Is this a deliberately gamified approach?
That wasn’t intentional on our part. But I would say it came as a cherry on the cake, as the idea was to personalise the offers to make them more efficient and more relevant for customers. That’s the mission we had at the beginning, and we realised after the first few campaigns that it was actually a little bit gamified.
We put a little more work into the gamification thing. But it came afterwards, if you see what I mean. It was not intentional at the beginning. It was more about how we can be more relevant and smarter in the way that we personalise promotions.
For clarity, can you explain the difference between Eagle Eye and EagleAI?

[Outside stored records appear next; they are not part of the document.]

@[simp] theorem Mod.onFab_id (m : Mod) (f : FabSt → FabSt) : (m.onFab f).id = m.id := rfl
@[simp] theorem Mod.onFab_raw (m : Mod) (f : FabSt → FabSt) : (m.onFab f).raw = m.raw := rfl
@[simp] theorem Mod.onFab_tickAt (m : Mod) (f : FabSt → FabSt) : (m.onFab f).tickAt = m.tickAt := rfl
@[simp] theorem Mod.onFab_sup (m : Mod) (f : FabSt → FabSt) : (m.onFab f).sup = m.sup := rfl
@[simp] theorem Mod.onFab_gov (m : Mod) (f : FabSt → FabSt) : (m.onFab f).gov = m.gov := rfl
@[simp] theorem Mod.onFab_clk (m : Mod) (f : FabSt → FabSt) : (m.onFab f).clk = m.clk := rfl
@[simp] theorem Mod.onFab_mode (m : Mod) (f : FabSt → FabSt) : (m.onFab f).mode = m.mode := rfl
@[simp] theorem Mod.onFab_start (m : Mod) (f : FabSt → FabSt) : (m.onFab f).start = m.start := rfl
@[simp] theorem Mod.onFab_srst (m : Mod) (f : FabSt → FabSt) : (m.onFab f).srst = m.srst := rfl
@[simp] theorem Mod.onFab_nv (m : Mod) (f : FabSt → FabSt) : (m.onFab f).nv = m.nv := rfl
@[simp] theorem Mod.onFab_obs (m : Mod) (f : FabSt → FabSt) : (m.onFab f).obs = m.obs := rfl
@[simp] theorem Mod.onFab_host (m : Mod) (f : FabSt → FabSt) : (m.onFab f).host = m.host := rfl
@[simp] theorem Mod.onFab_live (m : Mod) (f : FabSt → FabSt) : (m.onFab f).live = m.live := rfl
@[simp] theorem Mod.onFab_due (m : Mod) (f : FabSt → FabSt) : (m.onFab f).due = m.due := rfl
@[simp] theorem Mod.onFab_ax (m : Mod) (f : FabSt → FabSt) : (m.onFab f).ax = m.ax := rfl
@[simp] theorem Mod.onFab_po (m : Mod) (f : FabSt → FabSt) : (m.onFab f).po = m.po := rfl
@[simp] theorem Mod.onFab_side (m : Mod) (f : FabSt → FabSt) : (m.onFab f).side = m.side := rfl
@[simp] theorem Mod.onFab_ob (m : Mod) (f : FabSt → FabSt) : (m.onFab f).ob = m.ob := rfl
@[simp] theorem Mod.onFab_saf (m : Mod) (f : FabSt → FabSt) : (m.onFab f).saf = m.saf := rfl
@[simp] theorem Mod.onFab_time (m : Mod) (f : FabSt → FabSt) : (m.onFab f).time = m.time := rfl
@[simp] theorem Mod.onFab_recd (m : Mod) (f : FabSt → FabSt) : (m.onFab f).recd = m.recd := rfl
@[simp] theorem Mod.onFab_io (m : Mod) (f : FabSt → FabSt) : (m.onFab f).io = m.io := rfl
@[simp] theorem Mod.onFab_txn (m : Mod) (f : FabSt → FabSt) : (m.onFab f).txn = m.txn := rfl
@[simp] theorem Mod.onFab_can (m : Mod) (f : FabSt → FabSt) : (m.onFab f).can = m.can := rfl
@[simp] theorem Mod.onFab_tw (m : Mod) (f : FabSt → FabSt) : (m.onFab f).tw = m.tw := rfl
@[simp] theorem Mod.onFab_sec (m : Mod) (f : FabSt → FabSt) : (m.onFab f).sec = m.sec := rfl
@[simp] theorem Mod.onFab_fw (m : Mod) (f : FabSt → FabSt) : (m.onFab f).fw = m.fw := rfl
@[simp] theorem Mod.onFab_freeCtr (m : Mod) (f : FabSt → FabSt) : (m.onFab f).freeCtr = m.freeCtr := rfl
@[simp] theorem Mod.onFab_fab (m : Mod) (f : FabSt → FabSt) : (m.onFab f).fab = f m.fab := rfl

EagleAI, as I said, is this personalised loyalty platform that is executing the smartest loyalty programme in the world. Eagle Eye is a parent company, working with Woolworths in Australia, Asda, John Lewis, and Waitrose in the UK, as well as places like Loblaws in Canada. We’ve been around for 20 years and work with some of the world’s largest retailers. EagleAI, the company I co-founded, is a newer venture based in Paris and was previously known under a different name. But that company was acquired by Eagle Eye two years ago.

Adding to the conversation, Shama Wilson, Tesco Group Membership and Loyalty director, said, “Clubcard unlocks the best value from Tesco, and we are constantly looking for ways to offer even more to our customers. Millions of people tap their Tesco Clubcard when they shop, benefiting from thousands of exclusive deals through Clubcard Prices across food, clothing, Tesco Mobile and Tesco Bank.
“Clubcard Challenges is a brilliant way for customers to collect up to £50 worth of extra Clubcard points, which when used with our 100+ Rewards Partners could be worth up to £100. The personalised challenges and rewards are based on customers’ individual spending habits and are a brilliant example of how we are moving towards greater personalisation through Clubcard.”
It will be interesting to see how other loyalty cards and supermarkets respond in making offers more personalised and driving greater spend and loyalty.